Best Use of Modal Submitted Modal A100 was used for PEFT/LoRA training and guarded eval runs across the MiniCPM calibration path; see training/modal_train.py, training/modal_eval.py, and the committed 632/394/320-case eval report files.
Community Choice Eligible Public Space, collection, model, and dataset are live; outcome depends on community voting and engagement.
Tiny Titan Submitted The deployed model is openbmb/MiniCPM5-1B, well under the 4B badge threshold.
Well-Tuned Submitted Published MiniCPM5-1B LoRA adapter, generated calibration splits, and 632-case hard eval with zero dangerous undercalls.
Off the Grid Submitted The Space runs the small open model directly through Transformers on ZeroGPU with no external LLM API; local GGUF/Transformers tooling is included.
Off Brand Submitted Custom Gradio UI beyond the stock component look.
Sharing is Caring Submitted Public dataset/eval bundle, model card, build log, Codex trace, and collection are linked from the Space.
Field Notes Submitted FIELD_NOTES.md documents product decisions, model/runtime pivots, eval results, and submission tradeoffs.
Article / Story Published Hugging Face article explains the product story, MiniCPM LoRA path, Modal evals, and demo: https://huggingface.co/blog/build-small-hackathon/jawbreaker-private-scam-defense
Best Demo Submitted Demo video, article, and social posts are published and linked from the Space README.
Bonus Quest Champion Submitted Jawbreaker stacks Well-Tuned, Off Brand, Off the Grid, Tiny Titan, Sharing is Caring, Field Notes, Best Demo evidence, and a published article.
Judges' Wildcard Automatic Every submission is considered.

Bonus badge evidence:

  • Well-Tuned: published MiniCPM5-1B LoRA adapter with guarded 632-case, 394-case, and 320-case eval reports.
  • Off Brand: custom gr.Server app shell instead of stock Gradio component layout.
  • Off the Grid: no external LLM API; inference uses the small open MiniCPM model and Jawbreaker LoRA loaded in the app runtime.
  • Tiny Titan: 1B runtime model with a narrow, safety-critical task.
  • Sharing is Caring: public dataset/eval bundle plus AGENT_TRACE.md and CODEX_BUILD_LOG.md.
  • Field Notes: FIELD_NOTES.md documents model/runtime pivots, eval decisions, and submission tradeoffs.
  • Best Demo: demo video, article, Reddit post, LinkedIn post, and X post are published and linked.

Not claiming:

  • Thousand Token Wood main track: Jawbreaker is entered as Backyard AI.
  • Best Agent: Jawbreaker is not a multi-step agentic app.
  • NVIDIA Nemotron Quest: no NeMoTron model is used.
  • Llama Champion / llama.cpp as live runtime: local/eval tooling supports GGUF experiments, but the judge-facing Space uses Transformers on ZeroGPU.

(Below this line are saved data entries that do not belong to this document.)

-- ==== Sys2Proof/Machine/Branch.lean ====
section
/-! DEFINITION. The branch and jump instructions (42_branch_jump.md). -/

namespace Sys2Proof.Machine

/-- BR16 label (42_branch_jump.md R280). -/
def execBr16 (offset : BitVec 10) (s : State) : Out :=
  .next (s.jump (s.pc + displacement offset))

/-- BT16 label: taken when C = 1 (42_branch_jump.md R281). -/
def execBt16 (offset : BitVec 10) (s : State) : Out :=
  .next (if s.psr.c then s.jump (s.pc + displacement offset) else s.advance 2)

/-- BF16 label: taken when C = 0 (42_branch_jump.md R282). -/
def execBf16 (offset : BitVec 10) (s : State) : Out :=
  .next (if s.psr.c then s.advance 2 else s.jump (s.pc + displacement offset))

/-- BR32 label (42_branch_jump.md R283). -/
def execBr32 (offset : BitVec 16) (s : State) : Out :=
  .next (s.jump (s.pc + displacement offset))

/-- BSR32 label: the link is pc + 4 (42_branch_jump.md R284). -/
def execBsr32 (offset : BitVec 26) (s : State) : Out :=
  .next ((s.setReg lr (s.pc + 4)).jump (s.pc + displacement offset))

/-- JMP16 rx, RTS16 where rx = 15 (42_branch_jump.md R285). -/
def execJmp16 (rx : BitVec 4) (s : State) : Out :=
  .next (s.jump (evenAddr (s.reg rx)))

/-- JSR16 rx: rx is read before the link pc + 2 is written (42_branch_jump.md R286). -/
def execJsr16 (rx : BitVec 4) (s : State) : Out :=
  .next ((s.setReg lr (s.pc + 2)).jump (evenAddr (s.reg rx)))

end Sys2Proof.Machine
end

Limitations / Safety Boundary

Jawbreaker is not legal, financial, or cybersecurity advice. It is a local-first safety aid that helps non-experts slow down and verify suspicious messages. The safest action should never ask the user to click the suspicious link or call a number from the suspicious message.

FIELD_NOTES.md is a build-observation log: product decisions, model/runtime pivots, eval results, and packaging notes. It is not presented as ethnographic user research.